November 27th, 2015

OooWeeOoo

In response:

Thanks, Shawn, for a great discussion. It was very illuminating.

Yeah, if we could lose the Darth Vader audio mode, it would help. It's interesting, though, how much of a tradition bad audio is in the US. When I was four (in the fifties), my mom gave me money to treat my cousins to ice cream at the Sonic drive-in near their house. My uncle had to repeat our order about three times because the shitty audio over the three-inch speaker was unintelligible. A week ago, nearly sixty years later, I stopped at a Sonic for a Egg-A-Muffin wannabe and had to repeat my order no less than three times because the shitty audio over the three-inch speaker was unintelligible.

When Buddy Holly and The Crickets played Clovis High School in 1957, the sound over the gymnasium PA sucked mightily.
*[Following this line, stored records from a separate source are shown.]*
-- ==== Sys2Proof/Safety.lean ====
section
/-! DEFINITION. What counts as a safe run: every command that waits is well formed, every sparse table keeps its canonical
form, and a step answers a next state. -/

namespace Sys2Proof.Machine

/-- The registers and the unpredictable bits are held in canonical form. -/
def State.regsWf (s : State) : Bool := tabWf regReset s.regs && tabWf (fun _ => 0) s.unpred

/-- A step of the state answers a next state. -/
def State.goesOn (s : State) : Prop := ∃ t, step s = .next t

/-- The command is carried out: it answers a next state, and the condition holds of that state. -/
def Completes (c : Instr) (s : State) (q : State → Prop) : Prop := ∃ t, exec c s = .next t ∧ q t

/-- The RC bits of a register (R9). -/
def rcMask (off : Nat) : Word := w32 (accMask (fun a => decide (a = .rc)) off)

/-- The registers whose read has an effect of its own: the claims (R206), the calendar's shadow (R311), the latched totals (R370),
the ASN (R424), the step number and the health report (R544). -/
def readActs (off : Nat) : Bool :=
  decide (off = 0x20208) || decide (off = 0x20248) || shadowRegs.contains off ||
    (decide (0x121000 ≤ off) && decide (off < 0x125000) && decide (off % 0x80 = 0x10)) ||
    (decide (0x300000 ≤ off) && decide (off < 0x304000) && decide (off % 0x1000 = 0xC)) ||
    decide (off = 0x50000C) || decide (off = 0x500100)

/-- A write of the register stores, and has no other effect (R6 to R8, R10): no row of the table and no other rule gives the write one,
and the rules that shut the host out of it (R313, R325, R401, R591) do not hold. -/
def storesOnly (s : State) (off : Nat) : Bool :=
  match blockOf off with
  | some .sys => decide (off ≠ 0) && decide (off ≠ 0x14)
  | some .img => decide (off ≠ 0x10000) && decide (off ≠ 0x1000C)
  | some .upd => decide (off ≠ 0x50000) && decide (off ≠ 0x5000C)
  | some .intc => !(decide (0x20120 ≤ off) && decide (off < 0x20160)) && decide (off ≠ 0x2020C) && decide (off ≠ 0x2024C)
  | some .cal =>
    if off < 0x31000 then decide (off ≠ 0x30004) && decide (off ≠ 0x30044) && (decide (off ≠ 0x30040) || calHost s)
    else decide (off < 0x31400) && decide (off % 0x20 ≠ 0x1C) && decide (schState s ((off - 0x31000) / 0x20) ≠ 1)
  | some .key => decide (0x40080 ≤ off) && decide (off ≠ 0x40100)
  | some .drv => !([0, 8, 0x28] : List Nat).contains (off % 0x100)
  | some .chn => !([0, 0x10] : List Nat).contains (off % 0x1000) && !(decide (0x800 ≤ off % 0x1000) && decide (off % 8 = 4))
  | some .mtr => decide (off ≠ 0x12000C)
  | some .net => decide (0x204000 ≤ off) || decide (off % 0x1000 ≠ 8)
  | some .tsu =>
    decide (off ≠ 0x210010) && decide (off ≠ 0x210034) && decide (off ≠ 0x21002C) &&
      (tsuHost s || !(decide (off = 0x210008) || (decide (0x210020 ≤ off) && decide (off < 0x21002C))))
  | some .air =>
    (decide (off < 0x304000) && !(decide (0x100 ≤ off % 0x1000) && decide (off % 0x1000 < 0x180))) ||
      (decide (0x304000 ≤ off) && decide (off < 0x30C000) && !(decide (0x308000 ≤ off) && decide (off % 0x10 = 4)))
  | some .twn => decide (off ≠ 0x500004)
  | some .tst => tstUnlocked s && decide (0xF00100 ≤ off) && decide (off % 0x10 ≠ 0)
  | _ => false

/-- R300: the same of a register of the fabric, where a write starts the clock besides. -/
def storesFabric (off : Nat) : Bool :=
  decide (off = 0x130010) || decide (off = 0x130014) || (decide (0x130500 ≤ off) && decide (off < 0x140000))

/-- The blocks in which the write of a register's bits by an access of R5 has nothing that follows it. -/
def quietBlock (off : Nat) : Bool :=
  match blockOf off with
  | some .sys | some .img | some .upd | some .cal | some .key | some .mtr | some .tsu | some .air | some .hier | some .pln
  | some .twn | some .tst | none => true
  | _ => false

/-- A word of this issuer acts at its port: the host's; firmware's where both twins issue it equal, or the one twin whose copies count
issues it (R28, R405, R533), in RUN. -/
def issued (s : State) : Issuer → Bool
  | .host => true
  | .firmware .equal => ctrlRun s && (soleTwin s).isSome
  | .firmware (.alone t) => ctrlRun s && !bothInStep s && decide (soleTwin s = some t)
  | .firmware .differ => false

/-- A key operation of this issuer acts at the key port (R527, R555): the host's, as the twins issue it from READY on, or firmware's. -/
def keyIssued (s : State) : KeyIssuer → Bool
  | .host c => atReady s && issued s (.firmware c)
  | .firmware c => issued s (.firmware c)

/-- An operation whose result is a signature (R556). -/
def signs : KeyAct → Bool
  | .sign _ => true
  | _ => false

/-- A word of this issuer passes the transmit merge to the time-stamp unit, which it owns (R401, R405): firmware's also where the twins'
copies differ, or where one of two live twins alone issues it. -/
def tsuIssued (s : State) : Issuer → Bool
  | .host => tsuHost s
  | .firmware (.alone t) => !tsuHost s && ctrlRun s && (bothInStep s || decide (soleTwin s = some t))
  | .firmware _ => !tsuHost s && ctrlRun s && (soleTwin s).isSome

/-- The issuer owns the calendar, or the command needs no owner (R313). -/
def calOwner (s : State) (owned : Bool) : Issuer → Bool
  | .host => !owned || calHost s
  | .firmware _ => !calHost s

/-- The half of the schedule table that an issuer commands (R325). -/
def schHalf (e : Nat) : Issuer → Bool
  | .host => decide (e < 32)
  | .firmware _ => decide (32 ≤ e)

/-- A radio takes in a frame of lease entry `e` that is verified and newer than the last (R433, R443), while the twins run
(CTRL is RUN) and TST is locked. -/
def radioAccepts (rx : RadioRx) (e : Nat) (s : State) : Prop :=
  airOn s = true ∧ flag s ⟨airReg rx.radio.val 0, 0, 1⟩ = true ∧ radioBad s rx.radio.val = false ∧ (radioOf s rx.radio.val).rx = true ∧
  inRxWindow s rx.radio.val (flag s (leaseSearch e)) rx.off = true ∧ slotOf s rx.src = some e ∧ e < 1024 ∧ rx.micOk = true ∧
  (getR s (leaseReg e 3)).toNat < rx.fc.toNat ∧ ctrlRun s = true ∧ tstUnlocked s = false

/-- A hierarchy frame reaches the twins with an epoch that is not stale, and selects this module (R463, R465). -/
def hierAccepts (h : HierHdr) (s : State) : Prop :=
  hierUp s = true ∧ (∀ e, heldEpoch s h.issuer = some e → (h.epoch - e).toNat < 128) ∧ selected s h = true

/-- A command frame that reaches the twins has something to act on: a sealed image, and its record or its group (R464, R465). -/
def hierActs (h : HierHdr) (s : State) : Prop :=
  hierAccepts h s ∧ imgSealed s = true ∧ (h.scope = 0 → recAssigned s (epaRecord h.epa) = true) ∧
  (h.scope = 2 → ∃ r ∈ assigned s, recGroup s r = getBits h.epa 0 16)

/-- The commands of one channel (R227, R236 to R251). -/
def channelCommands (ch : Fin 64) (v i : Nat) (w : Word) (b : Bool) : List Instr :=
  [.drvChSet ch w, .rampEnd ch, .softStartEnd ch, .biasEstablished ch, .measWindowEnd ch v i, .probeDue ch, .probeNow ch,
   .probeEnd ch v i, .retryDue ch v i, .clear ch, .phaseRetry ch, .phaseFault ch b, .pwrClamp ch b]

/-- No first copy waits at any route that compares (R526, R527). -/
def routesIdle (s : State) : Prop :=
  s.twn.copies = [] ∧ s.port.mergeFrx = [] ∧ s.port.mergeTlm = [] ∧ (∀ r, (radioOf s r).copies = []) ∧ s.net.merge = {}

/-- R350: the residues beside the kept totals and sums agree with the values. -/
def residuesAgree (s : State) : Bool :=
  s.mtr.pts.all (fun e => residueOk e.2) && s.mtr.second.all (fun e => secondOk e.2)

/-- A state from which the next step is taken: its tables are canonical and its commands are well formed. -/
def State.safe (s : State) : Prop := s.regsWf = true ∧ s.pending.all Instr.wf = true

end Sys2Proof.Machine
end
When I saw The Dead Weather at the Sunshine Theater last year, I finally left because the sound sucked so mightily that I couldn't hear the band.
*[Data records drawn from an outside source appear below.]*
/-! ### Keys, tamper and perturbation -/

/-- R551 to R556, R562: a key operation that both twins issue equal, or the one live twin, in RUN, starts where it is legal,
and BUSY is set; while one runs another is answered BUSY; illegal ones are answered STATE, NOKEY or ORPHAN; an operation of
the host's from firmware is answered STATE; DESTROY acts at once; debugging is challenged only where the fuse allows it.
Before READY the host's wait for the twins; out of RUN the host is answered STATE. -/
def Obligations.KeyOperationsStart : Prop :=
  (∀ (who : KeyIssuer) (a : KeyArgs) (s : State), ctrlRun s = true → (soleTwin s).isSome = true → keyIssued s who = true → s.key.run = none →
    (fillLegal who a s = none →
      (Completes (.derive who a) s fun t => flag t keyBusy = true ∧
        (keyType s a.parent.toNat = 0 → keyUsage s a.parent.toNat 0 = true →
          t.key.run = some (fillAct a false (deriveMat (material s a.parent.toNat) a.type.toNat a.usage.toNat (keyBytes s 0x40010 4)) s)) ∧
        (keyType s a.parent.toNat ≠ 0 ∨ keyUsage s a.parent.toNat 0 = false →
          t.key.run = some (fillAct a false (freeKey s) s) ∧ t.free = s.free + 8)) ∧
      (Completes (.importKey who a) s fun t =>
        t.key.run = some (fillAct a true (keyBytes s 0x40020 8) s) ∧ flag t keyBusy = true)) ∧
    (∀ code, fillLegal who a s = some code → ∀ c, c ∈ [Instr.derive who a, .importKey who a] → Completes c s fun t =>
      t.key.run = none ∧ getF t ⟨0x40000, 8, 8⟩ = code.num) ∧
    (notHosts who a.slot.toNat = false → keyJudge s a.slot.toNat = none →
      (Completes (.sign who a) s fun t => flag t keyBusy = true ∧ t.key.run = some ⟨.sign (if keyUsage s a.slot.toNat 3 then
        ecdsaSign (material s a.slot.toNat) (keyBytes s 0x40020 8) else none), a.slot.toNat⟩) ∧
      (Completes (.pubkey who a) s fun t => flag t keyBusy = true ∧ t.key.run = some ⟨.out (if keyType s a.slot.toNat = 3 then
        ecdsaPub (material s a.slot.toNat) else none), a.slot.toNat⟩)) ∧
    (∀ c, c ∈ [Instr.sign who a, .pubkey who a] →
      (notHosts who a.slot.toNat = true → Completes c s fun t => t.key.run = none ∧ getF t ⟨0x40000, 8, 8⟩ = 2) ∧
      (∀ code, keyJudge s a.slot.toNat = some code → notHosts who a.slot.toNat = false → Completes c s fun t =>
        t.key.run = none ∧ getF t ⟨0x40000, 8, 8⟩ = code.num))) ∧
  (∀ (who : KeyIssuer) (a : KeyArgs) (s : State), ctrlRun s = true → (soleTwin s).isSome = true → keyIssued s who = true →
    (notHosts who a.slot.toNat = true → Completes (.destroy who a) s fun t => t.key = s.key ∧ getF t ⟨0x40000, 8, 8⟩ = 2) ∧
    (notHosts who a.slot.toNat = false → keyState s a.slot.toNat ≠ 1 → Completes (.destroy who a) s fun t =>
      t.key = s.key ∧ getF t ⟨0x40000, 8, 8⟩ = 4) ∧
    (notHosts who a.slot.toNat = false → keyState s a.slot.toNat = 1 → Completes (.destroy who a) s fun t =>
      keyState t a.slot.toNat = 2 ∧ material t a.slot.toNat = List.replicate 32 0 ∧ getF t ⟨0x40000, 8, 8⟩ = 0 ∧ t.key.run = s.key.run)) ∧
  (∀ (c : Copies) (a : KeyArgs) (dst : LoadDst) (s : State), ctrlRun s = true → (soleTwin s).isSome = true →
    keyIssued s (.firmware c) = true → s.key.run = none →
    (keyJudge s a.slot.toNat = none → loadUsage s a.slot.toNat dst = true → Completes (.load (.firmware c) a dst) s fun t =>
      t.key.run = some ⟨.load dst (loadKey s a.slot.toNat dst), a.slot.toNat⟩ ∧ flag t keyBusy = true) ∧
    (keyJudge s a.slot.toNat = none → loadUsage s a.slot.toNat dst = false → Completes (.load (.firmware c) a dst) s fun t =>
      t.key.run = none ∧ getF t ⟨0x40000, 8, 8⟩ = 2) ∧
    (∀ code, keyJudge s a.slot.toNat = some code → Completes (.load (.firmware c) a dst) s fun t =>
      t.key.run = none ∧ getF t ⟨0x40000, 8, 8⟩ = code.num)) ∧
  (∀ (c : Copies) (a : KeyArgs) (dst : LoadDst) (rnd : BitVec 256) (r : BitVec 128) (s : State), ctrlRun s = true →
    (soleTwin s).isSome = true → keyIssued s (.host c) = true → s.key.run = none →
    (∀ no, no = (decide (keyState s 0 = 1) || flag s keyTest || flag s keyOpen || decide (64 ≤ a.slot.toNat)) →
      (no = false → Completes (.genRoot (.host c) a rnd) s fun t =>
        t.key.run = some ⟨.fill 0 0 1 0 0 0 false (leBytes 32 rnd.toNat), 0⟩ ∧ flag t keyBusy = true) ∧
      (no = true → Completes (.genRoot (.host c) a rnd) s fun t => t.key.run = none ∧ getF t ⟨0x40000, 8, 8⟩ = 2)) ∧
    (Completes (.load (.host c) a dst) s fun t => t.key.run = none ∧ getF t ⟨0x40000, 8, 8⟩ = 2) ∧
    (keyState s 0 ≠ 1 → Completes (.disarm (.host c)) s fun t => t.key.run = some ⟨.disarm, 128⟩ ∧ flag t keyBusy = true) ∧
    (keyState s 0 = 1 → Completes (.disarm (.host c)) s fun t => t.key.run = none ∧ getF t ⟨0x40000, 8, 8⟩ = 2) ∧
    (Completes (.debugChal (.host c) r) s fun t => if Config.dbgAllow then t.key.chal = some (leBytes 16 r.toNat) ∧ t.key.run.isSome = true
      else t.key = s.key ∧ getF t ⟨0x40000, 8, 8⟩ = 2) ∧
    (s.key.chal.isSome = true → Completes (.debugOpen (.host c)) s fun t => t.key.chal = none ∧ t.key.run.isSome = true ∧ flag t keyBusy = true) ∧
    (s.key.chal = none → Completes (.debugOpen (.host c)) s fun t => t.key.run = none ∧ getF t ⟨0x40000, 8, 8⟩ = 2)) ∧
  (∀ (c : Copies) (a : KeyArgs) (dst : LoadDst) (rnd : BitVec 256) (r : BitVec 128) (s : State),
    (ctrlRun s = true → (soleTwin s).isSome = true → keyIssued s (.host c) = true → s.key.run.isSome = true →
      ∀ x, x ∈ [Instr.genRoot (.host c) a rnd, .derive (.host c) a, .importKey (.host c) a, .sign (.host c) a, .pubkey (.host c) a, .load (.host c) a dst,
          .disarm (.host c), .debugChal (.host c) r, .debugOpen (.host c)] → Completes x s fun t => t.key = s.key ∧ getF t ⟨0x40000, 8, 8⟩ = 1) ∧
    (ctrlRun s = true → (soleTwin s).isSome = true → keyIssued s (.firmware c) = true →
      ∀ x, x ∈ [Instr.genRoot (.firmware c) a rnd, .disarm (.firmware c), .debugChal (.firmware c) r, .debugOpen (.firmware c)] →
        Completes x s fun t => t.key = s.key ∧ getF t ⟨0x40000, 8, 8⟩ = 2) ∧
    (ctrlRun s = true → atReady s = false → !(twinDead s .a && twinDead s .b) = true →
      ∀ x op, (x, op) ∈ [(Instr.derive (.host c) a, 2), (.importKey (.host c) a, 3), (.destroy (.host c) a, 4), (.sign (.host c) a, 5),
          (.pubkey (.host c) a, 6), (.load (.host c) a dst, 7)] →
        Completes x s fun t => t = captureReq (.keyCmd (keyWord op a) (keyWords s) c 0) s) ∧
    (ctrlRun s = false →
      (∀ x, x ∈ [Instr.genRoot (.host c) a rnd, .derive (.host c) a, .importKey (.host c) a, .destroy (.host c) a, .sign (.host c) a, .pubkey (.host c) a,
          .load (.host c) a dst, .disarm (.host c), .debugChal (.host c) r, .debugOpen (.host c)] →
        Completes x s fun t => t.key = s.key ∧ getF t ⟨0x40000, 8, 8⟩ = 2) ∧
      (∀ x, x ∈ [Instr.derive (.firmware c) a, .importKey (.firmware c) a, .destroy (.firmware c) a, .sign (.firmware c) a,
          .pubkey (.firmware c) a, .load (.firmware c) a dst] → Completes x s fun t => t = s)))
For some reason audio only gets worse. Art Bell used to hang up on people who called on cell phones because the audio was so poor. Now you can't talk to anyone who isn't calling on a shitty cell channel.

Anyway, yeah, the gurgling of Vader's last dying breath's is a bit distracting.
OooWeeOoo

Some damned fool asked . . .

. . . if really smart people play dumb sometimes to avoid attracting attention.

A: Smart people don't play dumb.  They simply don't show up on anyone's radar.  They are the people behind the scenes whose names you never hear and whose faces you never see.

This is filler to make my answer longer because everyone knows that a short answer cannot be a helpful answer:

There was a famous interview of Anwar Sadat by Barbara Walters in which she presented him with a question that no one could remember, much less answer.  It must have taken her two full minutes to set up and pose this long, long, convoluted, multiple-choice question to which Sadat replied, "No."  Not helpful at all, unless you consider it an answer in the sense of a response to the question rather than a solution to some sort of quiz or something.

Some questions warrant more of a response than an answer.  Some warrant a response instead of an answer.  Some warrant neither.  If you don't get a four-page essay in answer to your question, maybe it didn't warrant it.  Maybe it's not so much the quality of the response as the quality of the question.  Maybe you asked a dumb question (and, yes, Virginia, there is such a thing).